# What to produce
I need the lines below from the one with "def Obligations.VopWritesOneFusedMultiplyAddPerLane : Prop" down to the one with "to R121). -/" reproduced exactly, both ends included, and nothing else.
*** Begin section ***
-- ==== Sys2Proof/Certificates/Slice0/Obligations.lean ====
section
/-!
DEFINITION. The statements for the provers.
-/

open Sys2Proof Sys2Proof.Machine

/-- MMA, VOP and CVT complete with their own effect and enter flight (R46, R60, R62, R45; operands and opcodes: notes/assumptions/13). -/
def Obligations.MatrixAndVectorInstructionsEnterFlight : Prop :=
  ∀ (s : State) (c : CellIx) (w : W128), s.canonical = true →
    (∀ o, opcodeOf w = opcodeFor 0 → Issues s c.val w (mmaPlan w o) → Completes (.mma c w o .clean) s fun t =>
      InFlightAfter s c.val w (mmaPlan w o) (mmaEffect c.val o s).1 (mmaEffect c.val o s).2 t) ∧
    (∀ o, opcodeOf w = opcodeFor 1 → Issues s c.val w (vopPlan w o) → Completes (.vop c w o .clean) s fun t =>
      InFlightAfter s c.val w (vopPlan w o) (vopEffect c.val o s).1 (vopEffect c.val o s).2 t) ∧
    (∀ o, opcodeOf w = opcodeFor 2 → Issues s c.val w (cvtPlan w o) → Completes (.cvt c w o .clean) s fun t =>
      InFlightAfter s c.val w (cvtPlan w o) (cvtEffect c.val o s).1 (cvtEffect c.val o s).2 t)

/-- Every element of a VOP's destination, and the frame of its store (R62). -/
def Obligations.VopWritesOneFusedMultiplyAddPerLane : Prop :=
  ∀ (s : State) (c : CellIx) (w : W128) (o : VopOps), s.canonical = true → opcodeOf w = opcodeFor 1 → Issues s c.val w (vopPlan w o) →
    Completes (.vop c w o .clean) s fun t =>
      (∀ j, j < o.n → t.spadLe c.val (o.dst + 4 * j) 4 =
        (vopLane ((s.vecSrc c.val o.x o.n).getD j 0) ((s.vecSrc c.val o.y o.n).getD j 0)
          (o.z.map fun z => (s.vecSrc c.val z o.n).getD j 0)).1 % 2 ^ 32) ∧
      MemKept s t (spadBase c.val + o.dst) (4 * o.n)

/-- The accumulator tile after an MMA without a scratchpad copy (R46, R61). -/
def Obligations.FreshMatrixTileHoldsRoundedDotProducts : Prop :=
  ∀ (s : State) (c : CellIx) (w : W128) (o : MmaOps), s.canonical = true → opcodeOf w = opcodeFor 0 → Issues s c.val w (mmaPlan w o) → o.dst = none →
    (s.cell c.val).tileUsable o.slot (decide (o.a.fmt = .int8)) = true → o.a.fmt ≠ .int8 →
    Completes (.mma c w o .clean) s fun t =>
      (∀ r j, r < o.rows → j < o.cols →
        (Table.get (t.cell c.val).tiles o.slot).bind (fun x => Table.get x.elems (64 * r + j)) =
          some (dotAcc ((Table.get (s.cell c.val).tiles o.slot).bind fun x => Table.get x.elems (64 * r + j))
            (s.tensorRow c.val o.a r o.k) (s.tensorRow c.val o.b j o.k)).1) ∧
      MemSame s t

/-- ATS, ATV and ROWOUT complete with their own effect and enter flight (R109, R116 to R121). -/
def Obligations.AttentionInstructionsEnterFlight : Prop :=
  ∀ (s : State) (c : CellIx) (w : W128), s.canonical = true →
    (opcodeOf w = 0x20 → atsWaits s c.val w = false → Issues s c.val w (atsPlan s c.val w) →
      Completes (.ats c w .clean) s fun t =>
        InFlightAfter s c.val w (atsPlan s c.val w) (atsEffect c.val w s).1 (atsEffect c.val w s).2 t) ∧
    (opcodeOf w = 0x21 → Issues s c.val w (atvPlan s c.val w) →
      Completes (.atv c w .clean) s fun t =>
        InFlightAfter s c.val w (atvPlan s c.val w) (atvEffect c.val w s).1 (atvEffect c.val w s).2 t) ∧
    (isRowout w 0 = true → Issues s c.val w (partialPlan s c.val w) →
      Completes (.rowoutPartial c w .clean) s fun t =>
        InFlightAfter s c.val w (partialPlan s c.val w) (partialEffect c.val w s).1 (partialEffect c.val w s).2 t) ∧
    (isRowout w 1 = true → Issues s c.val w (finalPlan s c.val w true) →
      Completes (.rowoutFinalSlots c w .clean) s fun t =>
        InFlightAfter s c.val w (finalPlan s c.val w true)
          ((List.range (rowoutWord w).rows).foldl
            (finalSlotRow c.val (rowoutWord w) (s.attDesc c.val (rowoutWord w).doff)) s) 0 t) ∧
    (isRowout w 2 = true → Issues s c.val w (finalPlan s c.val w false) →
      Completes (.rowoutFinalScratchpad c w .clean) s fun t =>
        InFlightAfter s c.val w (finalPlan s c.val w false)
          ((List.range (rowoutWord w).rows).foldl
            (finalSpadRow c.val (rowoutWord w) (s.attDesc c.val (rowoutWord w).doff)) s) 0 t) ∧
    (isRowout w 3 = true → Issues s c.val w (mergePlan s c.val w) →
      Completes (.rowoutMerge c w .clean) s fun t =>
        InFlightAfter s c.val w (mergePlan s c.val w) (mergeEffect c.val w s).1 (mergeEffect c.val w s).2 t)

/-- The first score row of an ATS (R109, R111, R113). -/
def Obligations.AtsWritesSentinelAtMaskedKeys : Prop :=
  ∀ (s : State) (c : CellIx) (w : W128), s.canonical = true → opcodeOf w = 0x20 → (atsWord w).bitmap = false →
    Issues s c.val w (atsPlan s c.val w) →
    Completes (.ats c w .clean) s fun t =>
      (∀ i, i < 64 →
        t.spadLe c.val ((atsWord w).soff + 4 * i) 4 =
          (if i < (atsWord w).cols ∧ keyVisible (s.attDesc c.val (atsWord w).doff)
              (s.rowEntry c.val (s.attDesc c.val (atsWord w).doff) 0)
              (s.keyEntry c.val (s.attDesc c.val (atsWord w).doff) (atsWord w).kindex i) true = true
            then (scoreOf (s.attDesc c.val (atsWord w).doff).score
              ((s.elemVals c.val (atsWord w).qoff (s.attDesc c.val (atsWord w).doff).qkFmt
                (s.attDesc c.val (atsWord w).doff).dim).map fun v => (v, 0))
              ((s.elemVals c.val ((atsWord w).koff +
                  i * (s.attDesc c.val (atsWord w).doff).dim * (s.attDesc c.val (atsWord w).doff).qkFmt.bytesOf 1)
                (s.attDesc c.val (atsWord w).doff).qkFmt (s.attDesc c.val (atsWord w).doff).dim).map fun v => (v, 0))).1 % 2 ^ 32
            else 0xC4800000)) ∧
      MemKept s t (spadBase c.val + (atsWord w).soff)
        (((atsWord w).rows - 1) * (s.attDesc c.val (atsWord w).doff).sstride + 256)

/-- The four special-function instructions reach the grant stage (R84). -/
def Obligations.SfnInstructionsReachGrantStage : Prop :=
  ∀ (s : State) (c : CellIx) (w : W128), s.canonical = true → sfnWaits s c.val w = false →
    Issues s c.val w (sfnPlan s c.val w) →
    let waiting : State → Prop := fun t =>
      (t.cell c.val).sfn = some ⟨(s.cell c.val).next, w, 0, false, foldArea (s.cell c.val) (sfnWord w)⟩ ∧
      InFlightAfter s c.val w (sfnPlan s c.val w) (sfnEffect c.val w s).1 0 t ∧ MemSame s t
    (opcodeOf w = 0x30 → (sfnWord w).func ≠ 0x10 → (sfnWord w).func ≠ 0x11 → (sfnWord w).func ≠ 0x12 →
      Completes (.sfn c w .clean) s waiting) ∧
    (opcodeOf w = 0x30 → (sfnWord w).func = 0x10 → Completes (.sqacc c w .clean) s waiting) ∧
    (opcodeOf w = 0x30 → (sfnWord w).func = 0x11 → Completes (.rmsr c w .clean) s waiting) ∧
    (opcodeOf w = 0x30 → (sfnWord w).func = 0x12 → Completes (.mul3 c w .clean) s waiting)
*** End section ***
# Exercise solution
def Obligations.VopWritesOneFusedMultiplyAddPerLane : Prop :=
  ∀ (s : State) (c : CellIx) (w : W128) (o : VopOps), s.canonical = true → opcodeOf w = opcodeFor 1 → Issues s c.val w (vopPlan w o) →
    Completes (.vop c w o .clean) s fun t =>
      (∀ j, j < o.n → t.spadLe c.val (o.dst + 4 * j) 4 =
        (vopLane ((s.vecSrc c.val o.x o.n).getD j 0) ((s.vecSrc c.val o.y o.n).getD j 0)
          (o.z.map fun z => (s.vecSrc c.val z o.n).getD j 0)).1 % 2 ^ 32) ∧
      MemKept s t (spadBase c.val + o.dst) (4 * o.n)

/-- The accumulator tile after an MMA without a scratchpad copy (R46, R61). -/
def Obligations.FreshMatrixTileHoldsRoundedDotProducts : Prop :=
  ∀ (s : State) (c : CellIx) (w : W128) (o : MmaOps), s.canonical = true → opcodeOf w = opcodeFor 0 → Issues s c.val w (mmaPlan w o) → o.dst = none →
    (s.cell c.val).tileUsable o.slot (decide (o.a.fmt = .int8)) = true → o.a.fmt ≠ .int8 →
    Completes (.mma c w o .clean) s fun t =>
      (∀ r j, r < o.rows → j < o.cols →
        (Table.get (t.cell c.val).tiles o.slot).bind (fun x => Table.get x.elems (64 * r + j)) =
          some (dotAcc ((Table.get (s.cell c.val).tiles o.slot).bind fun x => Table.get x.elems (64 * r + j))
            (s.tensorRow c.val o.a r o.k) (s.tensorRow c.val o.b j o.k)).1) ∧
      MemSame s t

/-- ATS, ATV and ROWOUT complete with their own effect and enter flight (R109, R116 to R121). -/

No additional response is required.